# Capstone
## Machine Learning Engineer Nanodegree
## Build Models

### Load data and split train/test

In [1]:
# load data
import pandas as pd
data = pd.read_csv('C:/Users/youch/Desktop/september_jmx/credit_default_pre.csv')

In [2]:
# Splitting data to train and test
from sklearn.model_selection import train_test_split
x_train,x_test,y_train,y_test = train_test_split(data.drop('default payment next month',axis=1),
                                                data['default payment next month'],test_size = 0.2,random_state = 42)

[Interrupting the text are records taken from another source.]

-- ==== Sys2Proof/Machine/Check.lean ====
section
/-! DEFINITION. The check-value units (R327 to R333): their queues, their operations and the comparison of a result with guarded
references. -/
namespace Sys2Proof.Machine

/-- A context after data (R323, R328). -/
def feedCtx (x : CuContext) (d : Bytes) : CuContext :=
  { x with state := crcRun x.alg x.state d, length := (x.length + d.length) % 2 ^ 64 }

/-- A context's 24 bytes (R330). -/
def ctxBytes (x : CuContext) : Bytes := le 1 x.alg ++ le 1 (b2n x.folded) ++ zeros 6 ++ le 8 x.state.toNat ++ le 8 x.length

/-- A unit's result (R323). -/
def cuResult (x : CuContext) : BitVec 64 := crcResult x.alg x.state

/-- The reply of a CHECK command (R356, R390). -/
def cuReply (a : Accepted) (st : Status) (result : Bytes) (s : State) : State :=
  answer a.hdr (opcodeOf a.cmd) a.tick st (movedBit a.hdr a.tick) result s

/-- CU_MISMATCH (R332). -/
def cuMismatch (unit : Nat) (c : CmpClass) (refFault : Bool) (result refA refB fold : BitVec 64) (s : State) : State :=
  raise .cuMismatch [(1, unit), (1, c.code), (1, b2n refFault), (8, result.toNat), (8, refA.toNat), (8, refB.toNat), (8, fold.toNat)] s

/-- A reference slot that holds a value, with its complement and both guards (R331). -/
def refOf (v : BitVec 64) : RefSlot := ⟨v, ~~~v, refGuard v, refGuard (~~~v)⟩

/-- A comparison (R331, R332): the class, REF_FAULT and the copies as read. -/
def cuClassify (s : State) (mode slot : Nat) (refA : BitVec 64) (guardA : Nat) (refB : BitVec 64) (guardB : Nat) (result : BitVec 64) :
    (CmpClass × Bool) × BitVec 64 × BitVec 64 :=
  if mode = 0 then ((if result = refA then .isMatch else .unclassified, false), refA, refB)
  else if mode = 1 then (compareDual refA refB (BitVec.ofNat 16 guardA) (BitVec.ofNat 16 guardB) result, refA, refB)
  else
    let r := s.refSlot slot
    (compareDual r.copyA r.copyB r.guardA r.guardB result, r.copyA, r.copyB)

/-- CU_COMPARE (R331, R332): a reference fault of a stored reference rewrites the slot from the passing copy. -/
def cuCompareOp (a : Accepted) (unit mode slot : Nat) (refA : BitVec 64) (guardA : Nat) (refB : BitVec 64) (guardB : Nat) (s : State) : State :=
  let u := s.cuUnit unit
  let v := cuResult u.ctx
  let (c, ra, rb) := cuClassify s mode slot refA guardA refB guardB v
  let s1 := if mode = 2 && c.1 == .referenceFault then s.setRefSlot slot (refOf v) else s
  let s2 := if c.1 == .isMatch then s1 else cuMismatch unit c.1 c.2 v ra rb u.fold s1
  cuReply a .ok (le 8 v.toNat ++ le 1 c.1.code ++ le 1 (b2n c.2) ++ zeros 2) s2

/-- An operation of a unit that is done at once (R328). Feeds from memory are not. A context that comes from outside does not name its fold
word, which CU_MISMATCH then carries as a free value (log entry 30). -/
def cuRun (a : Accepted) (unit : Nat) (s : State) : State :=
  let u := s.cuUnit unit
  match a.cmd with
  | .cuStart _ alg foldEn fold =>
    let f := if foldEn = 1 then some fold else none
    cuReply a .ok [] (s.setCuUnit unit { u with ctx := ⟨alg, foldEn == 1, crcStart alg f, 0⟩, fold := if foldEn = 1 then fold else 0 })
  | .cuFeed _ _ _ _ d => cuReply a .ok [] (s.setCuUnit unit { u with ctx := feedCtx u.ctx d })
  | .cuCtxRead _ => cuReply a .ok (ctxBytes u.ctx) s
  | .cuCtxWrite _ x =>
    let (f, s1) := if x.folded then freeBelow (2 ^ 64) s else (0, s)
    cuReply a .ok [] (s1.setCuUnit unit { u with ctx := x, fold := BitVec.ofNat 64 f })
  | .cuFinish _ => cuReply a .ok (le 8 (cuResult u.ctx).toNat) s
  | .cuCompare _ mode slot refA guardA refB guardB => cuCompareOp a unit mode slot refA guardA refB guardB s
  | .cuStore _ slot => cuReply a .ok (le 8 (cuResult u.ctx).toNat) (s.setRefSlot slot (refOf (cuResult u.ctx)))
  | _ => s

/-- Whether an operation reads memory and so takes time (R329). -/
def cuReads : Cmd → Bool
  | .cuFeed _ kind _ _ _ => kind != 0
  | _ => false

/-- The commands of a unit that is free run in their order, up to the next that reads memory (R327). -/
def runUnit (unit : Nat) : Nat → State → State
  | 0, s => s
  | n + 1, s =>
    let u := s.cuUnit unit
    match u.busy, u.queue with
    | none, a :: r =>
      let s1 := s.setCuUnit unit { u with queue := r }
      if cuReads a.cmd then s1.modCuUnit unit (fun v => { v with busy := some a }) else runUnit unit n (cuRun a unit s1)
    | _, _ => s

/-- A unit goes on with what waits. -/
def cuGo (unit : Nat) (s : State) : State := runUnit unit ((s.cuUnit unit).queue.length + 1) s

/-- The unit of a CHECK command. -/
def cuUnitOf : Cmd → Nat
  | .cuStart u _ _ _ => u
  | .cuFeed u _ _ _ _ => u
  | .cuCtxRead u => u
  | .cuCtxWrite u _ => u
  | .cuFinish u => u
  | .cuCompare u _ _ _ _ _ _ => u
  | .cuStore u _ => u
  | _ => 0

/-- A CHECK command at its apply tick (R327): it joins its unit's queue. -/
def applyCheck (a : Accepted) (s : State) : State :=
  let u := cuUnitOf a.cmd
  cuGo u (s.modCuUnit u (fun v => { v with queue := v.queue ++ [a] }))

/-- Whether a device range holds data known lost (R309, R329). -/
def rangeLost (s : State) (addr len : Nat) : Bool :=
  s.mem.poison != [] && (List.range ((addr + len + 15) / 16 - addr / 16)).any (fun i =>
    s.mem.poison.contains (placeOf s.mem (16 * (addr / 16 + i))).ga)

/-- The data of a DEVICE feed: DRAM in the host region; what lies elsewhere is firmware's own, and the operand says what was read
(R302, R329, log entry 104). -/
def deviceData (s : State) (addr len : Nat) (d : Bytes) : Bytes :=
  let lo := hostBase s.cfg
  let hi := lo + pv s.cfg pMemHostSize 0 * 2 ^ 20
  (((dramRead s.dram addr len).zip (padTo len d)).zip (countFrom addr len)).map (fun e => if lo ≤ e.2 && e.2 < hi then e.1.1 else e.1.2)

/-- The data of a feed that has ended, or none where it failed (R329). -/
def feedData (s : State) (k : Cmd) (data : Option Bytes) : Option Bytes :=
  match k, data with
  | .cuFeed _ kind addr len _, some d =>
    if kind = 2 then (if rangeLost s addr len then none else some (deviceData s addr len d)) else some (padTo len d)
  | _, _ => none

/-- CU_FEED_COMPLETE (R327, R329): the operand is what was read outside the host region, or none where a read failed. A feed that fails leaves the
context as it was. -/
def execCuFeedComplete (u : Fin 8) (data : Option Bytes) (t : Time64) (s : State) : Host.Outcome State Fault Refusal :=
  act (fun s =>
    match (s.cuUnit u).busy with
    | none => s
    | some a =>
      if !s.powered || s.mem.fatal then s
      else
        let s1 := (atTime t s).modCuUnit u (fun v => { v with busy := none })
        cuGo u (match feedData s1 a.cmd data with
          | some d => cuReply a .ok [] (s1.modCuUnit u (fun v => { v with ctx := feedCtx v.ctx d }))
          | none => cuReply a (.fail 7) [] (raise .cuFeedFault [(1, (u : Nat))] s1))) s

end Sys2Proof.Machine
end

## Choose classifiers based on 3 datasets

###  Supervised Learning Models
**The following supervised learning models are currently available in** [`scikit-learn`](http://scikit-learn.org/stable/supervised_learning.html) **that I choose from:**
- GradientBoosting Classifier
- RandomForest Classifier
- Logistic Regression

###  Three datasets
- Imbalanced dataset
- Oversampling
- Undersampling

In [3]:
# import necessary modules
from sklearn.metrics import fbeta_score
from sklearn.ensemble import GradientBoostingClassifier
from sklearn.ensemble import RandomForestClassifier
from sklearn.linear_model import LogisticRegression

In [4]:
# evaluate classifiers based on Fbetascore and 
# FNR:false negative rate
def evaluation_function(classifier,x_train,y_train,x_test,y_test):
    """Input classifier and train/test data, return Fbetascore and False negative rate"""
    classifier.fit(x_train,y_train)
    predicted_labels = classifier.predict(x_test)
    TP,TN,FP,FN = 0,0,0,0
    for i in range(len(predicted_labels)):
        if predicted_labels[i] == y_test.values[i] == 1:
            TP += 1
        elif predicted_labels[i] == y_test.values[i] == 0:
            TN += 1
        elif predicted_labels[i] ==1 and y_test.values[i] == 0:
            FP += 1
        else:
            FN += 1
    FNR = float(FP)/float(TP+FP)
    fbeta = fbeta_score(y_test, predicted_labels, beta = 0.5)
    print 'For the learner',classifier,'the false negative rate is {} and the f0.5beta score is {}'.format(FNR,fbeta)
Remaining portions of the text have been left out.